Dans sa contribution intitulée, « les chiens de guerre », Babacar Touré accuse d’abord Madiambal Diagne d’écrire sur  commande, «  si l’objectif du Sénégal, en faisant la commande de la plume de Madiambal Diagne -puisqu’il n’écrit que sur commande- est de prendre le pouls de l’opinion avant d’envahir la Gambie, le résultat du sondage est faussé d’avance ». Voilà pourquoi, il dit ne pas être surpris par sa position. Contrairement à Madiambal, Touré se dit déçu de la position de Justin Ndiaye, « autant  l’ancien greffier -Madiambal- ne connait de la guerre que ce qu’il voit dans les films d’Hollywood, autant le vieux journaliste lui, au moins, même s’il n’a jamais été sur un théâtre d’opération militaire, doit avoir des notions de ce qu’est la guerre ».

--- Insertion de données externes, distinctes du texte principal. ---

-- ==== Sys2Proof/Machine/Glyph.lean ====
section
/-! DEFINITION. The 7-segment-to-glyph look-up table (41_glyph_lut.md R120 to R126) and the segment order inside a
digit-cell byte (00_scope.md R8, 30_encoding.md R71). -/

namespace Sys2Proof.Machine

/-- The seven segments and the decimal point x, in the source's order "bgcdafex" (R8). -/
inductive Segment where
  | b | g | c | d | a | f | e | x
  deriving DecidableEq, Repr

/-- The bit of a digit-cell byte that lights a segment: bit 7 down to bit 0 in the order b, g, c, d, a, f, e, x (R8). -/
def Segment.bit : Segment → Nat
  | .b => 7
  | .g => 6
  | .c => 5
  | .d => 4
  | .a => 3
  | .f => 2
  | .e => 1
  | .x => 0

/-- The digit-cell byte that lights exactly the listed segments (R8). -/
def litByte (segments : List Segment) : Byte :=
  segments.foldl (fun v s => v ||| (1#8 <<< s.bit)) 0#8

/-- The shape of a cell byte: v[7:1] (R8, R71). -/
def shapeOf (v : Byte) : BitVec 7 := v.extractLsb' 1 7

/-- The point bit of a cell byte: v[0] (R8, R71). -/
def pointBit (v : Byte) : Bool := v.getLsbD 0

/-- The character of a glyph (R121). -/
def glyphChar : GlyphChar → Char
  | .c0 => '0'
  | .c1 => '1'
  | .c2 => '2'
  | .c3 => '3'
  | .c4 => '4'
  | .c5 => '5'
  | .c6 => '6'
  | .c7 => '7'
  | .c8 => '8'
  | .c9 => '9'
  | .cL => 'L'
  | .cd => 'd'
  | .ci => 'i'
  | .co => 'o'
  | .cn => 'n'
  | .cE => 'E'
  | .cr => 'r'
  | .cC => 'C'
  | .cF => 'F'

/-- A glyph: the point character, the digit or letter, and whether the table has an entry (R120). -/
structure Glyph where
  pt : Char
  ch : Char
  known : Bool
  deriving DecidableEq, Repr

/-- LUT(v) (R120): a known shape gives its character, with '.' before it when the point bit is set; an unknown shape
gives the placeholder glyph " ?" whatever the point bit is (R122). -/
def lut (g : GlyphShapes) (v : Byte) : Glyph :=
  match g.lookup (shapeOf v) with
  | some c => { pt := if pointBit v then '.' else ' ', ch := glyphChar c, known := true }
  | none => { pt := ' ', ch := '?', known := false }

/-- The 19 rows of the default GLYPH_SHAPES (R121). The row for 'd' is the source's (R123); the others are PRESUMED
from general knowledge, by the spec itself (log entry 8). -/
def standardRows : List (BitVec 7 × GlyphChar) :=
  [(0x5F#7, .c0), (0x50#7, .c1), (0x6D#7, .c2), (0x7C#7, .c3), (0x72#7, .c4), (0x3E#7, .c5), (0x3F#7, .c6),
   (0x54#7, .c7), (0x7F#7, .c8), (0x7E#7, .c9)] ++
  [(0x0B#7, .cL), (0x79#7, .cd), (0x10#7, .ci), (0x39#7, .co), (0x31#7, .cn), (0x2F#7, .cE), (0x21#7, .cr),
   (0x0F#7, .cC), (0x27#7, .cF)]

/-- The character the default table gives a shape (R121). -/
def standardLookup (shape : BitVec 7) : Option GlyphChar :=
  (standardRows.find? (fun row => decide (row.1 = shape))).map (fun row => row.2)

/-- The default GLYPH_SHAPES (R121). The machine does not run with it: its table is a parameter (log entry 6). -/
def standardShapes : GlyphShapes :=
  { lookup := standardLookup, shape_d := by decide, shape_dark := by decide }

end Sys2Proof.Machine
end

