-- ==== Sys2Proof/Tests/Witnesses.lean ====
section
/-! SUPPORT. One theorem per statement with hypotheses: concrete states and operands that meet them, with a boundary value
for each clause that has a range. -/

namespace Sys2Proof.Tests

open Sys2Proof.Machine

/-! ## Encoding -/

theorem witness_DecodeInvertsEncode :
    (Instr.store 3 15 0xFF#64).wellFormed = true ∧ (Instr.store 0 0 0#64).wellFormed = true ∧
      Instr.nop.wellFormed = true ∧ Instr.decode.wellFormed = true ∧ Instr.clear.wellFormed = true := by
  decide

theorem witness_EncodeInvertsDecode :
    decode ⟨0x7F#8, 5#64⟩ = .ok (.store 3 15 5#64) ∧ decode ⟨0x40#8, 5#64⟩ = .ok (.store 0 0 5#64) := by
  decide

theorem witness_StatusCodes : [5#3, 6#3, 7#3].all (fun c => decide (5 ≤ c.toNat)) = true := by decide

/-- A command on the interface, for any word. -/
theorem stateWith_inputs (m : Memory) (v : BitVec 3) (cmd : Byte) (data : Data) :
    (stateWith m v cmd data).inputs = .command ⟨cmd, data⟩ :: [] := rfl

/-- Each clause of CommandWordOutcomes, NopOnlyAnswers and ClearDiscardsFrame at the ends of its range; the state is
`stateWith m v cmd data` (stateWith_inputs). -/
theorem witness_CommandWordOutcomes :
    (0x00#8).toNat = 0x00 ∧ (0x01 ≤ (0x01#8).toNat ∧ (0x01#8).toNat ≤ 0x3F) ∧
      (0x01 ≤ (0x3F#8).toNat ∧ (0x3F#8).toNat ≤ 0x3F) ∧ (0x81 ≤ (0x81#8).toNat ∧ (0x81#8).toNat ≤ 0xBF) ∧
      (0x81 ≤ (0xBF#8).toNat ∧ (0xBF#8).toNat ≤ 0xBF) ∧ (0xC1 ≤ (0xC1#8).toNat ∧ (0xC1#8).toNat ≤ 0xFF) ∧
      (0xC1 ≤ (0xFF#8).toNat ∧ (0xFF#8).toNat ≤ 0xFF) ∧ (0x40 ≤ (0x40#8).toNat ∧ (0x40#8).toNat ≤ 0x7F) ∧
      (0x40 ≤ (0x7F#8).toNat ∧ (0x7F#8).toNat ≤ 0x7F) ∧ (0x80#8).toNat = 0x80 ∧ (0xC0#8).toNat = 0xC0 := by
  decide

/-! ## One step -/

theorem witness_StepRunsDecodedCommand :
    (stateWith [] 0b011#3 0x58#8 0xBE#64).inputs = .command ⟨0x58#8, 0xBE#64⟩ :: [] ∧
      decode ⟨0x58#8, 0xBE#64⟩ = .ok (.store 1 8 0xBE#64) ∧ (Instr.store 1 8 0xBE#64).wellFormed = true := by
  decide

theorem witness_EveryCommandCompletes :
    (stateWith [] 0b111#3 0x81#8 0#64).inputs = .command ⟨0x81#8, 0#64⟩ :: [] := rfl

/-- The state a STORE with IDX = 3 leads to. -/
def afterIndexError : State :=
  { frame := [], valid := 0b011#3, response := some (Response.plain .chunkIndex), inputs := [] }

theorem witness_ErrorsChangeNothing :
    (stateWith [] 0b011#3 0x78#8 0#64).inputs = .command ⟨0x78#8, 0#64⟩ :: [] ∧
      step (stateWith [] 0b011#3 0x78#8 0#64) = .next afterIndexError ∧
      afterIndexError.response = some (Response.plain .chunkIndex) ∧ (Response.plain .chunkIndex).status ≠ .ok :=
  ⟨rfl, rfl, rfl, by decide⟩

/-- The state a DECODE of 24 dark bytes leads to. -/
def afterDarkDecode : State :=
  { frame := [], valid := 0b000#3, response := some (decodeResponse Config.params (Memory.snapshot [])), inputs := [] }

/-- A dark cell is unknown whatever the parameters (log entry 7). -/
theorem dark_decode_unknown : (decodeResponse Config.params (Memory.snapshot [])).unk = true := by
  have hd : (lut Config.params.glyphShapes 0x00#8).known = false := by
    have hs : Config.params.glyphShapes.lookup (shapeOf 0x00#8) = none := Config.params.glyphShapes.shape_dark
    simp [lut, hs]
  have hc : ∀ a : FrameAddr, Memory.read [] a = 0x00#8 := fun _ => rfl
  simp [decodeResponse, decodeFn, unknownSegment, anyUnknown, mainCellBytes, hc, hd]

/-- For StatusPriority and UnkReportsUnknownCells, with UNK = 1. -/
theorem witness_StatusPriority :
    (stateWith [] 0b111#3 0x80#8 0#64).inputs = .command ⟨0x80#8, 0#64⟩ :: [] ∧
      step (stateWith [] 0b111#3 0x80#8 0#64) = .next afterDarkDecode ∧
      afterDarkDecode.response = some (decodeResponse Config.params (Memory.snapshot [])) ∧
      (decodeResponse Config.params (Memory.snapshot [])).unk = true :=
  ⟨rfl, rfl, rfl, dark_decode_unknown⟩

theorem witness_UnkReportsUnknownCells :
    step (stateWith [] 0b011#3 0x78#8 0#64) = .next afterIndexError ∧
      afterIndexError.response = some (Response.plain .chunkIndex) ∧ (Response.plain .chunkIndex).unk = false :=
  ⟨rfl, rfl, rfl⟩

theorem witness_ResetInputClearsValid :
    ({ stateWith [(3, 0xFE)] 0b111#3 0#8 0#64 with inputs := [.reset (some ⟨0x80#8, 0#64⟩)] } : State).inputs =
      .reset (some ⟨0x80#8, 0#64⟩) :: [] := rfl
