/-- R28, R29, R72: what `RD` returns for the ten registers of a slot. Of a slot that is not valid only bit 0 of `V_CTL`
has a value; the model gives the other bits of `V_CTL` a free value and stops on the other registers (DESIGN CHOICE,
log 6). -/
def Obligations.ReadsOfVoiceRegisters : Prop :=
  ∀ (s : State) (addr : Word) (rest : List HostAction) (v : Nat) (ret : Word → Host.Outcome State Fault Refusal),
    s.params.legal = true → s.pending = .read addr :: rest → v < s.params.nvoice →
    (∀ w, ret w = .next { s with pending := rest, rdata := some w }) →
    (∀ vc, holdsVoice s v vc →
      (addr.toNat = 0x1000 + 16 * v → ∃ w, step s = ret w ∧
        w.getLsbD 0 = vc.valid ∧ w.getLsbD 1 = vc.fin ∧ w.getLsbD 2 = vc.distEn ∧ w.getLsbD 3 = false ∧
        w.extractLsb' 4 2 = vc.state.tag ∧ w.extractLsb' 6 2 = 0#2 ∧ w.extractLsb' 8 5 = vc.tsel ∧
        w.extractLsb' 13 19 = 0#19) ∧
      (addr.toNat = 0x1000 + 16 * v + 1 → step s = ret vc.offset) ∧
      (addr.toNat = 0x1000 + 16 * v + 2 → step s = ret vc.start) ∧
      (addr.toNat = 0x1000 + 16 * v + 3 → step s = ret vc.aslope) ∧
      (addr.toNat = 0x1000 + 16 * v + 4 → step s = ret vc.dslope) ∧
      (addr.toNat = 0x1000 + 16 * v + 5 → step s = ret vc.sush) ∧
      (addr.toNat = 0x1000 + 16 * v + 6 → step s = ret vc.rslope) ∧
      (addr.toNat = 0x1000 + 16 * v + 7 → step s = ret vc.dexp) ∧
      (addr.toNat = 0x1000 + 16 * v + 8 → step s = ret vc.ddrive) ∧
      (addr.toNat = 0x1000 + 16 * v + 9 → step s = ret vc.vol)) ∧
    (liveVoice s.params.nvoice s.voices v = none →
      (addr.toNat = 0x1000 + 16 * v → ∃ w, w.getLsbD 0 = false ∧
        step s = .next { s with pending := rest, rdata := some w, freeIx := s.freeIx + 1 }) ∧
      (0x1000 + 16 * v < addr.toNat → addr.toNat < 0x1000 + 16 * v + 10 → step s = .fault (.invalidSlotRegister v)))

/-- R187, R76, R73 to R75, 93_implementation_defined.md U4: what `RD` returns for a word of a memory, a stop for a word
nothing has written; an unmapped address is refused with E_ADDR and returns 0. -/
def Obligations.ReadsOfMemoryAndUnmapped : Prop :=
  ∀ (s : State) (addr : Word) (rest : List HostAction), s.params.legal = true → s.pending = .read addr :: rest →
    (inWindow s.params addr.toNat → ∀ w, readWord s.mem addr.toNat = some w →
      step s = .next { s with pending := rest, rdata := some w }) ∧
    (inWindow s.params addr.toNat → readWord s.mem addr.toNat = none →
      step s = .fault (.unwrittenWord addr.toNat)) ∧
    (¬ inWindow s.params addr.toNat → ¬ globalWord addr.toNat → ¬ voiceWord s.params addr.toNat →
      step s = .next { refuse .addr { s with pending := rest } with rdata := some 0#32 })
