-- ==== Sys2Proof/Laws/Envelope.lean ====
section
/-! SUPPORT. What one envelope sample and the loop of `EnvApply` do (41_envelope.md R134 to R139). -/

namespace Sys2Proof.Machine

/-- One sample changes `STATE` and `START` only. -/
theorem envAdvance_fields (vc : Voice) (i : Nat) :
    ∃ ph st, envAdvance vc i = { vc with state := ph, start := st } := by
  unfold envAdvance
  split <;> (try split) <;> (try split) <;> exact ⟨_, _, rfl⟩

/-- Everything the per-sample transition can do (41_envelope.md R134 to R138). -/
theorem envAdvance_cases (vc : Voice) (i : Nat) :
    envAdvance vc i = vc ∨
      (vc.state = .attack ∧ fge (attackGain vc i) fOne = true ∧ iszero vc.sush = true ∧
        envAdvance vc i = { vc with state := .done }) ∨
      (vc.state = .attack ∧ fge (attackGain vc i) fOne = true ∧ iszero vc.sush = false ∧
        envAdvance vc i = { vc with state := .decay, start := BitVec.ofNat 32 i }) ∨
      (vc.state = .decay ∧ fle (decayGain vc i) vc.sush = true ∧
        envAdvance vc i = { vc with state := .release, start := BitVec.ofNat 32 i }) ∨
      (vc.state = .release ∧ fle (releaseGain vc i) fZero = true ∧ envAdvance vc i = { vc with state := .done }) := by
  unfold envAdvance
  cases h : vc.state <;> simp only
  · by_cases h1 : fge (attackGain vc i) fOne <;> by_cases h2 : iszero vc.sush <;> simp [h1, h2]
  · by_cases h1 : fle (decayGain vc i) vc.sush <;> simp [h1]
  · by_cases h1 : fle (releaseGain vc i) fZero <;> simp [h1]
  · exact .inl trivial

theorem envTrace_fields (off : Nat) (vc : Voice) (k : Nat) :
    ∃ ph st, envTrace off vc k = { vc with state := ph, start := st } := by
  induction k with
  | zero => exact ⟨_, _, rfl⟩
  | succ k ih =>
    obtain ⟨ph, st, h⟩ := ih
    obtain ⟨ph', st', h'⟩ := envAdvance_fields (envTrace off vc k) (off + k)
    exact ⟨ph', st', by rw [envTrace, h', h]⟩

@[simp] theorem envTrace_valid (off : Nat) (vc : Voice) (k : Nat) : (envTrace off vc k).valid = vc.valid := by
  obtain ⟨_, _, h⟩ := envTrace_fields off vc k; rw [h]
@[simp] theorem envTrace_fin (off : Nat) (vc : Voice) (k : Nat) : (envTrace off vc k).fin = vc.fin := by
  obtain ⟨_, _, h⟩ := envTrace_fields off vc k; rw [h]
@[simp] theorem envTrace_distEn (off : Nat) (vc : Voice) (k : Nat) : (envTrace off vc k).distEn = vc.distEn := by
  obtain ⟨_, _, h⟩ := envTrace_fields off vc k; rw [h]
@[simp] theorem envTrace_tsel (off : Nat) (vc : Voice) (k : Nat) : (envTrace off vc k).tsel = vc.tsel := by
  obtain ⟨_, _, h⟩ := envTrace_fields off vc k; rw [h]
@[simp] theorem envTrace_offset (off : Nat) (vc : Voice) (k : Nat) : (envTrace off vc k).offset = vc.offset := by
  obtain ⟨_, _, h⟩ := envTrace_fields off vc k; rw [h]
@[simp] theorem envTrace_aslope (off : Nat) (vc : Voice) (k : Nat) : (envTrace off vc k).aslope = vc.aslope := by
  obtain ⟨_, _, h⟩ := envTrace_fields off vc k; rw [h]
@[simp] theorem envTrace_dslope (off : Nat) (vc : Voice) (k : Nat) : (envTrace off vc k).dslope = vc.dslope := by
  obtain ⟨_, _, h⟩ := envTrace_fields off vc k; rw [h]
@[simp] theorem envTrace_sush (off : Nat) (vc : Voice) (k : Nat) : (envTrace off vc k).sush = vc.sush := by
  obtain ⟨_, _, h⟩ := envTrace_fields off vc k; rw [h]
@[simp] theorem envTrace_rslope (off : Nat) (vc : Voice) (k : Nat) : (envTrace off vc k).rslope = vc.rslope := by
  obtain ⟨_, _, h⟩ := envTrace_fields off vc k; rw [h]
@[simp] theorem envTrace_dexp (off : Nat) (vc : Voice) (k : Nat) : (envTrace off vc k).dexp = vc.dexp := by
  obtain ⟨_, _, h⟩ := envTrace_fields off vc k; rw [h]
@[simp] theorem envTrace_ddrive (off : Nat) (vc : Voice) (k : Nat) : (envTrace off vc k).ddrive = vc.ddrive := by
  obtain ⟨_, _, h⟩ := envTrace_fields off vc k; rw [h]
@[simp] theorem envTrace_vol (off : Nat) (vc : Voice) (k : Nat) : (envTrace off vc k).vol = vc.vol := by
  obtain ⟨_, _, h⟩ := envTrace_fields off vc k; rw [h]

/-- The phases along a buffer taken in two parts. -/
theorem envTrace_split (off : Nat) (vc : Voice) (n k : Nat) :
    envTrace off vc (n + k) = envTrace (off + n) (envTrace off vc n) k := by
  induction k with
  | zero => rfl
  | succ k ih => rw [← Nat.add_assoc, envTrace, ih, envTrace, Nat.add_assoc]

theorem envTrace_head (off : Nat) (vc : Voice) (k : Nat) :
    envTrace off vc (k + 1) = envTrace (off + 1) (envAdvance vc off) k := by
  rw [Nat.add_comm k 1, envTrace_split]
  rfl

/-- Done is terminal (41_envelope.md R137). -/
theorem envTrace_done (off : Nat) {vc : Voice} (h : vc.state = .done) (k : Nat) : envTrace off vc k = vc := by
  induction k with
  | zero => rfl
  | succ k ih => rw [envTrace, ih, envAdvance, h]

theorem envOutput_done {vc : Voice} (h : vc.state = .done) (i : Nat) (x : Word) : envOutput vc i x = fZero := by
  rw [envOutput, h]

theorem envSample_done {vc : Voice} (h : vc.state = .done) (i : Nat) (m : Memory) (k : Nat) :
    envSample vc i m k = .ok fZero := by
  rw [envSample, h]

theorem envSample_of_read {vc : Voice} {i : Nat} {m : Memory} {k : Nat} {x : Word}
    (h : readWord m (scrBase + k) = some x) : envSample vc i m k = .ok (envOutput vc i x) := by
  cases hs : vc.state <;> simp [envSample, envOutput, hs, needWord_eq_ok.2 h]

/-- A completed sample is the output of the input sample, or, in Done, `+0.0` whatever the input. -/
theorem envSample_ok {vc : Voice} {i : Nat} {m : Memory} {k : Nat} {y : Word} (h : envSample vc i m k = .ok y) :
    (vc.state = .done ∧ y = fZero) ∨ ∃ x, readWord m (scrBase + k) = some x ∧ y = envOutput vc i x := by
  cases hr : readWord m (scrBase + k) with
  | some x => exact .inr ⟨x, rfl, by rw [envSample_of_read hr] at h; exact (Except.ok.inj h).symm⟩
  | none =>
    have he := needWord_eq_error.2 ⟨hr, rfl⟩
    cases hs : vc.state <;> simp [envSample, hs, he] at h ⊢
    exact h.symm

theorem envSample_congr {vc : Voice} {i : Nat} {m m' : Memory} {k : Nat}
    (h : readWord m' (scrBase + k) = readWord m (scrBase + k)) : envSample vc i m' k = envSample vc i m k := by
  unfold envSample needWord
  rw [h]

/-- Everything a completed `EnvApply` does, the loop from sample `k` on. -/
theorem envApply_ok {off k c : Nat} {vc vc' : Voice} {m m' : Memory} (h : envApply off k c vc m = .ok (vc', m')) :
    vc' = envTrace (off + k) vc c ∧
      (∀ j, j < c → ∃ y, envSample (envTrace (off + k) vc j) (off + k + j) m (k + j) = .ok y ∧
        readWord m' (scrBase + (k + j)) = some y) ∧
      sameOutside (scrBase + k) c m m' ∧ (Memory.wf m = true → Memory.wf m' = true) := by
  unfold sameOutside outsideWords
  induction c generalizing k vc m with
  | zero =>
    simp only [envApply, Except.ok.injEq, Prod.mk.injEq] at h
    obtain ⟨rfl, rfl⟩ := h
    exact ⟨rfl, fun j hj => by omega, fun _ _ => rfl, id⟩
  | succ c ih =>
    unfold envApply at h
    split at h
    · cases h
    · rename_i y hy
      obtain ⟨h1, h2, h3, h4⟩ := ih h
      refine ⟨?_, fun j hj => ?_, fun a ha => ?_, fun hw => h4 (wf_writeWord _ _ hw)⟩
      · rw [h1, envTrace_head, Nat.add_assoc]
      · cases j with
        | zero =>
          refine ⟨y, hy, ?_⟩
          rw [readWord_congr (m := writeWord m (scrBase + k) y) fun a ha ha' => h3 a (by omega)]
          exact readWord_writeWord_same _ _ _
        | succ j =>
          obtain ⟨y', e1, e2⟩ := h2 j (by omega)
          refine ⟨y', ?_, by rwa [show k + (j + 1) = k + 1 + j by omega]⟩
          rw [envSample_congr (readWord_writeWord_other _ _ (by omega))] at e1
          rw [envTrace_head]
          rwa [show k + (j + 1) = k + 1 + j by omega, show off + k + (j + 1) = off + (k + 1) + j by omega,
            show off + k + 1 = off + (k + 1) by omega]
      · rw [h3 a (by omega), readByte_writeWord_other _ _ (by omega)]

/-- `EnvApply` completes when every sample it needs has a value. -/
theorem envApply_completes (off k c : Nat) (vc : Voice) (m : Memory)
    (h : ∀ j, j < c → (envTrace (off + k) vc j).state = .done ∨ ∃ x, readWord m (scrBase + (k + j)) = some x) :
    ∃ r, envApply off k c vc m = .ok r := by
  induction c generalizing k vc m with
  | zero => exact ⟨_, rfl⟩
  | succ c ih =>
    have hy : ∃ y, envSample vc (off + k) m k = .ok y := by
      rcases h 0 (by omega) with hd | ⟨x, hx⟩
      · exact ⟨_, envSample_done hd _ _ _⟩
      · exact ⟨_, envSample_of_read hx⟩
    obtain ⟨y, hy⟩ := hy
    obtain ⟨r, hr⟩ := ih (k + 1) (envAdvance vc (off + k)) (writeWord m (scrBase + k) y) fun j hj => by
      rcases h (j + 1) (by omega) with hd | ⟨x, hx⟩
      · rw [envTrace_head] at hd
        exact .inl hd
      · refine .inr ⟨x, ?_⟩
        rwa [readWord_writeWord_other _ _ (by omega), show k + 1 + j = k + (j + 1) by omega]
    exact ⟨r, by simp [envApply, hy, hr]⟩

end Sys2Proof.Machine
end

Babacar Touré parle par expérience, il est très marqué par le début de la guerre en Casamance. Il a encore vécu la guerre en Côte d’Ivoire. « Contrairement à ce qu’a écrit mon frère Yoro Dia (les derniers jours du Néron de Banjul), la paix n’a jamais été au bout du fusil. Cela ne l’a jamais été ni au Libéria, ni en Gambie ni en Guinée Bissau encore moins en Casamance! J’ai vécu la guerre en Casamance pendant toute mon enfance, je l’ai vécu en Côte d’Ivoire. Crois-moi Yoro, le fusil n’a jamais rien réglé. L’existence de Salif Sadio et sa force de nuisance en sont les preuves les plus concrètes. C’est sous l’arbre à palabre qu’on aplanit les divergences les plus âpres. (…). Nous n’avions pas encore 10 ans et avions assistés, en direct, au retour des rescapés des tueries de la gouvernance de Ziguinchor. Pour la première fois de nos vies, nous avions vu un homme courant les boyaux dehors. Le fusil Yoro, il nous a volé notre enfance, pourri notre jeunesse détruit notre vie. Nous n’accepterons plus qu’il nous terrorise!”.